VI — The Frontier → Chapter 27
VECTOR SEARCH & ANN
Section 26.1
01

Exact kNN → HNSW small-world graphs

Every RAG system you’ve used in 2023+ runs on vector search. The query text becomes an embedding; the database has billions of pre-computed embeddings; you need to find the K nearest. Doing this exactly (compare against every database vector) is O(N · d) per query — for N = 1 billion and d = 1024, that’s a trillion FLOPs per query. Untenable. The field invented approximate nearest neighbor (ANN) algorithms that trade some recall for orders-of-magnitude speedup. Of these, HNSW (Malkov 2018, “Hierarchical Navigable Small World”) is the dominant graph-based approach. It builds a multi-layer graph where higher layers are sparse “highways” and the bottom layer has many short-range connections; search descends from top to bottom via greedy navigation. 10-100× speedup at 90%+ recall.

The exact kNN baseline

For a query q ∈ ℝ^d and database of N vectors:

Exact kNN by brute force: for each x_i in database: d_i = || q - x_i ||² (or dot product, or cosine — choose your metric) sort by d_i; return top K. Cost per query: O(N · d) FLOPs for distance computation + O(N log K) for partial sort. Memory: O(N · d) for the database. For N = 10⁶, d = 768 (sentence-transformer typical): Per-query FLOPs: 1.5 · 10⁹. At H100 throughput: ~1.5 ms. At 100 queries/sec: 150 ms total compute. Tolerable. For N = 10⁹, d = 1024 (production-scale embedding store): Per-query FLOPs: 2 · 10¹². At H100: ~2 seconds. At 100 queries/sec: 200 seconds. Catastrophic.

The brute-force baseline becomes impractical past ~10M vectors. For production systems, approximate methods are mandatory.

The curse of dimensionality (revisited from Ch.6)

Why is high-dim vector search particularly hard? Part of the answer comes from Ch.6 §1:

In high dimensions: - Pairwise distances become nearly equal (mass of d-ball is on the surface). - The "nearest" vector is only marginally closer than the "average" vector. - Locality-sensitive techniques that work in 2-3D fail in 1024D. For random unit vectors in d dimensions: E[ || a - b ||² ] = 2 (independent of d).

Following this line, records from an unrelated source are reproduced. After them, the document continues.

-- ==== Sys2Proof/Machine/CodecFns.lean ====
section
/-! DEFINITION. The codec functions as instructions (R94, R110): pure functions that touch no port and no state but the
transient `acc` (R25); the value stands in the model's own field `codecOut` (log 7). -/

namespace Sys2Proof.Machine

/-- CHECKSUM (R111). -/
def execChecksum (d : List Byte) (s : State) : Host.Outcome State Fault Refusal :=
  if d.length = dataLen then .next { s with acc := sum8 d, codecOut := .byte (checksumOf s.config d) } else .refused .illFormed

/-- COMPLEMENT (R113). -/
def execComplement (n : Byte) (s : State) : Host.Outcome State Fault Refusal :=
  .next { s with codecOut := .byte (complementOf n) }

/-- FRAME (R115); its CHECKSUM leaves `acc` (R110). -/
def execFrame (n : Byte) (d : List Byte) (s : State) : Host.Outcome State Fault Refusal :=
  if d.length = dataLen then .next { s with acc := sum8 d, codecOut := .bytes (frameOf s.config n d) } else .refused .illFormed

/-- DEFRAME (R116); its CHECKSUM leaves `acc` (R110, log 10). -/
def execDeframe (n : Byte) (f : List Byte) (s : State) : Host.Outcome State Fault Refusal :=
  if f.length = frameLen then .next { s with acc := sum8 (frameData f), codecOut := .deframed (deframeOf s.config n f) }
  else .refused .illFormed

end Sys2Proof.Machine
end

Var[ || a - b ||² ] ≈ 8/d (decreases with d). So in high d, all pairs have distance ~√2 with tiny variance. The "nearest" vector to a query is barely different from a random vector. Practical consequence: Any ANN method must reach recall ≥ 0.9 to be useful. Methods that achieve "approximate within 2-3x" of the nearest distance don't return useful results in high-d.
— think, then check —

Why high-d is structurally harder:

In 2D space, a query point has clear “neighbors” — points within distance r form a disk of radius r. The expected number of database points within that disk is small (if data is spread uniformly).

In 1024D, the volume of a “ball” of radius r grows as r^1024. To contain enough data points to be the nearest neighbor, r must be only slightly less than the typical pairwise distance. The “nearest” point is only marginally distinguishable from a random point.

From Ch.6: for random unit vectors in d-dim space, mean pairwise distance is √2 with variance ~1/d. As d grows, distances concentrate; the nearest neighbor signal weakens.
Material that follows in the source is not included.